Nel cuore antico di Monterosso Almo, il presepe che respira: magia e memoria nella 39ª edizione
C’è un luogo, arroccato tra i silenzi delle montagne iblee, dove il Natale non si limita ad arrivare, ma rinasce ogni anno con la forza di una tradizione viva e palpitante. È Monterosso Almo, uno dei borghi più suggestivi d’Italia, che con la sua 39ª edizione del presepe vivente si prepara a compiere un vero e proprio miracolo temporale. Qui, la sacra rappresentazione non è una semplice rievocazione, ma un viaggio totale che coinvolge tutti i sensi, un’immersione in un mondo dove il confine tra passato e presente si fa sottile, quasi trasparente.

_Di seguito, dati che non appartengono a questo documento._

-- ==== Sys2Proof/Machine/Crypto.lean ====
section
/-! DEFINITION. Crypto.lean: the checks the specification names by a public standard and uses on what arrives from
outside: CRC-32 of IEEE 802.3, CRC-16/CCITT-FALSE, SHA-256, HMAC-SHA-256, the key derivation of SP 800-108 (R378) and
the verification of ECDSA P-256 signatures (R29, R63, R384, R385). -/
namespace Sys2Proof.Machine

/-- The byte of a number. -/
def byteOf (n : Nat) : Byte := BitVec.ofNat 8 n

/-- `k` bytes of a number, least significant first (R58, R75: little-endian). -/
def leBytes (k n : Nat) : Bytes := (List.range k).map fun i => byteOf (n >>> (8 * i))

/-- `k` bytes of a number, most significant first. -/
def beBytes (k n : Nat) : Bytes := (leBytes k n).reverse

/-- The number a little-endian byte string holds. -/
def leNat (b : Bytes) : Nat := b.foldr (fun x acc => x.toNat + 256 * acc) 0

/-- The number a big-endian byte string holds. -/
def beNat (b : Bytes) : Nat := b.foldl (fun acc x => acc * 256 + x.toNat) 0

/-- The bytes of a piece of a byte string. -/
def sub (b : Bytes) (off len : Nat) : Bytes := (b.drop off).take len

/-- `len` bytes, cut or padded with zeros. -/
def padTo (len : Nat) (b : Bytes) : Bytes := (b ++ List.replicate (len - b.length) 0).take len

/-- One bit of a CRC with reflected polynomial `poly`. -/
def crcBitR (poly c : Nat) : Nat := if c % 2 = 1 then (c >>> 1) ^^^ poly else c >>> 1

/-- CRC-32 of IEEE 802.3 (R60). -/
def crc32 (b : Bytes) : Nat :=
  (b.foldl (fun c x => (List.range 8).foldl (fun c _ => crcBitR 0xEDB88320 c) (c ^^^ x.toNat)) 0xFFFFFFFF)
    ^^^ 0xFFFFFFFF

/-- One bit of CRC-16/CCITT-FALSE. -/
def crcBit16 (c : Nat) : Nat :=
  if c ≥ 0x8000 then ((c <<< 1) % 0x10000) ^^^ 0x1021 else (c <<< 1) % 0x10000

/-- CRC-16/CCITT-FALSE: polynomial 0x1021, start 0xFFFF. -/
def crc16 (b : Bytes) : Nat :=
  b.foldl (fun c x => (List.range 8).foldl (fun c _ => crcBit16 c) (c ^^^ (x.toNat <<< 8))) 0xFFFF

namespace Sha

/-- Modulus of the words. -/
def m32 : Nat := 0x100000000

/-- Rotation of a 32-bit word to the right. -/
def rotr (x n : Nat) : Nat := (x >>> n) ||| ((x <<< (32 - n)) % m32)

/-- The 64 round constants. -/
def k : List Nat :=
  [0x428a2f98, 0x71374491, 0xb5c0fbcf, 0xe9b5dba5, 0x3956c25b, 0x59f111f1, 0x923f82a4, 0xab1c5ed5,
   0xd807aa98, 0x12835b01, 0x243185be, 0x550c7dc3, 0x72be5d74, 0x80deb1fe, 0x9bdc06a7, 0xc19bf174,
   0xe49b69c1, 0xefbe4786, 0x0fc19dc6, 0x240ca1cc, 0x2de92c6f, 0x4a7484aa, 0x5cb0a9dc, 0x76f988da,
   0x983e5152, 0xa831c66d, 0xb00327c8, 0xbf597fc7, 0xc6e00bf3, 0xd5a79147, 0x06ca6351, 0x14292967] ++
  [0x27b70a85, 0x2e1b2138, 0x4d2c6dfc, 0x53380d13, 0x650a7354, 0x766a0abb, 0x81c2c92e, 0x92722c85,
   0xa2bfe8a1, 0xa81a664b, 0xc24b8b70, 0xc76c51a3, 0xd192e819, 0xd6990624, 0xf40e3585, 0x106aa070,
   0x19a4c116, 0x1e376c08, 0x2748774c, 0x34b0bcb5, 0x391c0cb3, 0x4ed8aa4a, 0x5b9cca4f, 0x682e6ff3,
   0x748f82ee, 0x78a5636f, 0x84c87814, 0x8cc70208, 0x90befffa, 0xa4506ceb, 0xbef9a3f7, 0xc67178f2]

/-- The hash in progress. -/
structure St where
  a : Nat := 0x6a09e667
  b : Nat := 0xbb67ae85
  c : Nat := 0x3c6ef372
  d : Nat := 0xa54ff53a
  e : Nat := 0x510e527f
  f : Nat := 0x9b05688c
  g : Nat := 0x1f83d9ab
  h : Nat := 0x5be0cd19
deriving DecidableEq, Repr

/-- `n` more words of the schedule; the list holds the words so far, newest first. -/
def extend : Nat → List Nat → List Nat
  | 0, w => w
  | n + 1, w =>
    let x := w.getD 14 0
    let y := w.getD 1 0
    let s0 := rotr x 7 ^^^ rotr x 18 ^^^ (x >>> 3)
    let s1 := rotr y 17 ^^^ rotr y 19 ^^^ (y >>> 10)
    extend n (((w.getD 15 0 + s0 + w.getD 6 0 + s1) % m32) :: w)

/-- One round with the sum of its constant and its word. -/
def round (s : St) (kw : Nat) : St :=
  let s1 := rotr s.e 6 ^^^ rotr s.e 11 ^^^ rotr s.e 25
  let ch := (s.e &&& s.f) ^^^ ((0xFFFFFFFF ^^^ s.e) &&& s.g)
  let t1 := s.h + s1 + ch + kw
  let s0 := rotr s.a 2 ^^^ rotr s.a 13 ^^^ rotr s.a 22
  let maj := (s.a &&& s.b) ^^^ (s.a &&& s.c) ^^^ (s.b &&& s.c)
  { a := (t1 + s0 + maj) % m32, b := s.a, c := s.b, d := s.c, e := (s.d + t1) % m32, f := s.e, g := s.f, h := s.g }

/-- One block of 64 bytes. -/
def block (s : St) (b : Bytes) : St :=
  let w := (extend 48 ((List.range 16).map fun i => beNat (sub b (4 * i) 4)).reverse).reverse
  let t := (List.zipWith (· + ·) k w).foldl round s
  { a := (s.a + t.a) % m32, b := (s.b + t.b) % m32, c := (s.c + t.c) % m32, d := (s.d + t.d) % m32,
    e := (s.e + t.e) % m32, f := (s.f + t.f) % m32, g := (s.g + t.g) % m32, h := (s.h + t.h) % m32 }

end Sha

/-- SHA-256. -/
def sha256 (m : Bytes) : Bytes :=
  let p := m ++ [0x80] ++ List.replicate ((119 - m.length % 64) % 64) 0 ++ beBytes 8 (8 * m.length)
  let t := (List.range (p.length / 64)).foldl (fun s i => Sha.block s (sub p (64 * i) 64)) ({} : Sha.St)
  beBytes 4 t.a ++ beBytes 4 t.b ++ beBytes 4 t.c ++ beBytes 4 t.d ++ beBytes 4 t.e ++ beBytes 4 t.f ++ beBytes 4 t.g
    ++ beBytes 4 t.h

/-- HMAC-SHA-256. -/
def hmac256 (key m : Bytes) : Bytes :=
  let k0 := padTo 64 (if key.length > 64 then sha256 key else key)
  sha256 (k0.map (· ^^^ 0x5c) ++ sha256 (k0.map (· ^^^ 0x36) ++ m))

/-- R378: the key derivation in counter mode, `bits` bits. -/
def kdf108 (key label ctx : Bytes) (bits : Nat) : Bytes :=
  ((List.range ((bits + 255) / 256)).flatMap fun i =>
    hmac256 key (beBytes 4 (i + 1) ++ label ++ [0] ++ ctx ++ beBytes 4 bits)).take (bits / 8)

namespace P256

/-- The field's prime. -/
def p : Nat := 0xffffffff00000001000000000000000000000000ffffffffffffffffffffffff
/-- The order of the base point. -/
def n : Nat := 0xffffffff00000000ffffffffffffffffbce6faada7179e84f3b9cac2fc632551
/-- The curve's constant. -/
def b : Nat := 0x5ac635d8aa3a93e7b3ebbd55769886bc651d06b0cc53b0f63bce3c3e27d2604b
/-- The base point. -/
def gx : Nat := 0x6b17d1f2e12c4247f8bce6e563a440f277037d812deb33a0f4a13945d898c296
/-- The base point. -/
def gy : Nat := 0x4fe342e2fe1a7f9b8ee7eb4a7c0f9e162bce33576b315ececbb6406837bf51f5

/-- A point in Jacobian coordinates; `z = 0` is the point at infinity. -/
structure Pt where
  x : Nat := 1
  y : Nat := 1
  z : Nat := 0
deriving DecidableEq, Repr

/-- Power modulo `m`, `k` bits of the exponent from the top. -/
def powMod (m base e : Nat) : Nat → Nat
  | 0 => 1
  | k + 1 =>
    let r := powMod m base (e >>> 1) k
    let r2 := r * r % m
    if e % 2 = 1 then r2 * base % m else r2

/-- Doubling on a curve with constant -3. -/
def dbl (q : Pt) : Pt :=
  let d := q.z * q.z % p
  let g := q.y * q.y % p
  let be := q.x * g % p
  let al := 3 * (q.x + p - d) * (q.x + d) % p
  let x3 := (al * al + 8 * p - 8 * be) % p
  let z3 := ((q.y + q.z) * (q.y + q.z) + 2 * p - g - d) % p
  let y3 := (al * (4 * be + p - x3) + 8 * p * p - 8 * g * g) % p
  { x := x3, y := y3, z := z3 }

/-- Addition. -/
def add (q r : Pt) : Pt :=
  if q.z = 0 then r else if r.z = 0 then q else
  let z1 := q.z * q.z % p
  let z2 := r.z * r.z % p
  let u1 := q.x * z2 % p
  let u2 := r.x * z1 % p
  let s1 := q.y * (r.z * z2 % p) % p
  let s2 := r.y * (q.z * z1 % p) % p
  if u1 = u2 then (if s1 = s2 then dbl q else {}) else
  let h := (u2 + p - u1) % p
  let rr := (s2 + p - s1) % p
  let h2 := h * h % p
  let h3 := h * h2 % p
  let v := u1 * h2 % p
  let x3 := (rr * rr + 3 * p - h3 - 2 * v) % p
  let y3 := (rr * (v + p - x3) + p * p - s1 * h3) % p
  { x := x3, y := y3, z := q.z * r.z % p * h % p }

/-- `u1 * G + u2 * q`, `k` bits of both scalars. -/
def mul2 (u1 u2 : Nat) (g q gq : Pt) : Nat → Pt
  | 0 => {}
  | k + 1 =>
    let d := dbl (mul2 (u1 >>> 1) (u2 >>> 1) g q gq k)
    if u1 % 2 = 1 then (if u2 % 2 = 1 then add d gq else add d g) else if u2 % 2 = 1 then add d q else d

/-- Whether 64 bytes x, y name a point of the curve. -/
def onCurve (key : Bytes) : Bool :=
  let x := beNat (sub key 0 32)
  let y := beNat (sub key 32 32)
  key.length == 64 && decide (x < p) && decide (y < p) && decide (y * y % p = (x * x % p * x + 3 * (p - x) + b) % p)

/-- ECDSA P-256: whether `sig` (r, s, 32 bytes each) over the 32-byte digest verifies under the key x, y. -/
def verify (key digest sig : Bytes) : Bool :=
  let r := beNat (sub sig 0 32)
  let s := beNat (sub sig 32 32)
  let z := beNat (sub digest 0 32)
  if sig.length == 64 && onCurve key && decide (0 < r) && decide (r < n) && decide (0 < s) && decide (s < n) then
    let w := powMod n s (n - 2) 256
    let g : Pt := { x := gx, y := gy, z := 1 }
    let q : Pt := { x := beNat (sub key 0 32), y := beNat (sub key 32 32), z := 1 }
    let t := mul2 (z * w % n) (r * w % n) g q (add g q) 256
    t.z != 0 &&
      decide ((t.x % p = r * (t.z * t.z % p) % p) ∨ (r + n < p ∧ t.x % p = (r + n) * (t.z * t.z % p) % p))
  else false

/-- The point `k * G` as 64 bytes x, y. -/
def publicOf (d : Nat) : Bytes :=
  let t := mul2 d 0 { x := gx, y := gy, z := 1 } {} {} 256
  let zi := powMod p t.z (p - 2) 256
  let z2 := zi * zi % p
  beBytes 32 (t.x * z2 % p) ++ beBytes 32 (t.y * (z2 * zi % p) % p)

/-- The nonce of RFC 6979 from the generator's key and value, at most `fuel` candidates. -/
def nonce : Nat → Bytes → Bytes → Nat
  | 0, _, _ => 1
  | fuel + 1, k, v =>
    let v := hmac256 k v
    if 0 < beNat v ∧ beNat v < n then beNat v
    else
      let k := hmac256 k (v ++ [0])
      nonce fuel k (hmac256 k v)

/-- RFC 6979 with additional data: the nonce of a signature by the scalar `d` over a digest. -/
def detNonce (d : Nat) (digest extra : Bytes) : Nat :=
  let seed := beBytes 32 d ++ beBytes 32 (beNat digest % n) ++ extra
  let v : Bytes := List.replicate 32 1
  let k := hmac256 (List.replicate 32 0) (v ++ [0] ++ seed)
  let v := hmac256 k v
  let k := hmac256 k (v ++ [1] ++ seed)
  nonce 64 k (hmac256 k v)

/-- R379: ECDSA P-256 signature r, s by the scalar `d` over a SHA-256 digest, with additional data to the nonce. -/
def sign (d : Nat) (digest extra : Bytes) : Bytes :=
  let k := detNonce d digest extra
  let r := beNat (sub (publicOf k) 0 32) % n
  let s := powMod n k (n - 2) 256 * (beNat digest + r * d) % n
  beBytes 32 r ++ beBytes 32 s

end P256

end Sys2Proof.Machine
end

Immaginate di varcare la soglia del quartiere Matrice e di essere subito avvolti da un’atmosfera che parla di altri tempi. L’aria stessa sembra cambiare densità, carica del profumo del legno bruciato nei bracieri, del pane appena sfornato, della lana umida e della terra. I vicoli lastricati di pietra, illuminati dal tremolio delle fiaccole e delle lanterne, si trasformano in un palcoscenico a cielo aperto. Ad ogni angolo, la storia prende vita sotto i vostri occhi. Udirete il ritmico battere del martello del fabbro sull’incudine, un suono metallico e solenne che da secoli scandisce il lavoro dell’uomo. Ascolterete il vociare delle comari sedute sugli usci, che si scambiano proverbi e storie con una cadenza dialettale che è musica pura. Il laboratorio del falegname risuona del fruscio della pialla sul legno, mentre la figura del cantastorie, avvolto nel suo mantello, incanta bambini e adulti con racconti epici tramandati di generazione in generazione.
Il cuore del presepe è il lento, maestoso corteo dei mestieri dimenticati. Rivedrete “u curdaru”, il cordaio, le cui dita esperte intrecciano la canapa con una danza ipnotica; “u cirnituri”, il setacciaio, che separa il grano dalla pula in un gesto antico come l’agricoltura; “a lavannara”, intenta a battere i panni sulla pietra del lavatoio, e “u scarparu”, che dà nuova vita a vecchie calzature. Sono volti e gesti che raccontano un’epoca in cui ogni oggetto aveva un’anima e una storia, testimoniando la bellezza raffinata di un artigianalato che è memoria collettiva incarnata.
E poi, dopo aver percorso questo sentiero di umanità operosa, si giunge alla meta che dà senso a tutto: la Grotta della Natività. Qui, il caos dei suoni e dei colori si placa in un silenzio reverente. La luce calda di lampade a olio illumina il volto sereno di Maria, la figura silenziosa di Giuseppe e la mangiatoia dove riposa Gesù Bambino. Il fiato visibile del bue e dell’asinello contribuisce a creare un’atmosfera di intima, struggente tenerezza. È il fulcro emotivo e spirituale di tutto il percorso, un’immagine che parla direttamente al cuore, al di là di ogni barriera culturale o religiosa.
“Il nostro presepe nasce per scaldare e riempire il cuore dei visitatori”, spiega con sincera passione Mario Accomando dell’associazione Amici del Presepe. È questa la missione più profonda: non stupire con effetti speciali, ma commuovere con l’autenticità. Un’opera corale che trova le sue radici negli insegnamenti universali sul valore di questa sacra rappresentazione, capace di parlare a credenti e non credenti attraverso il linguaggio universale della bellezza, della memoria e della comunità.
Lasciatevi allora avvolgere da questa magia che sa di passato e di futuro. Venite a respirare i profumi della memoria, a toccare con mano la storia, a provare quei brividi autentici che solo una tradizione vissuta con così tanto amore sa regalare. A Monterosso Almo, il Natale non si guarda: si vive, si respira, e ci si perde dentro, per ritrovarsi con il cuore un po’ più caldo e gli occhi pieni di meraviglia.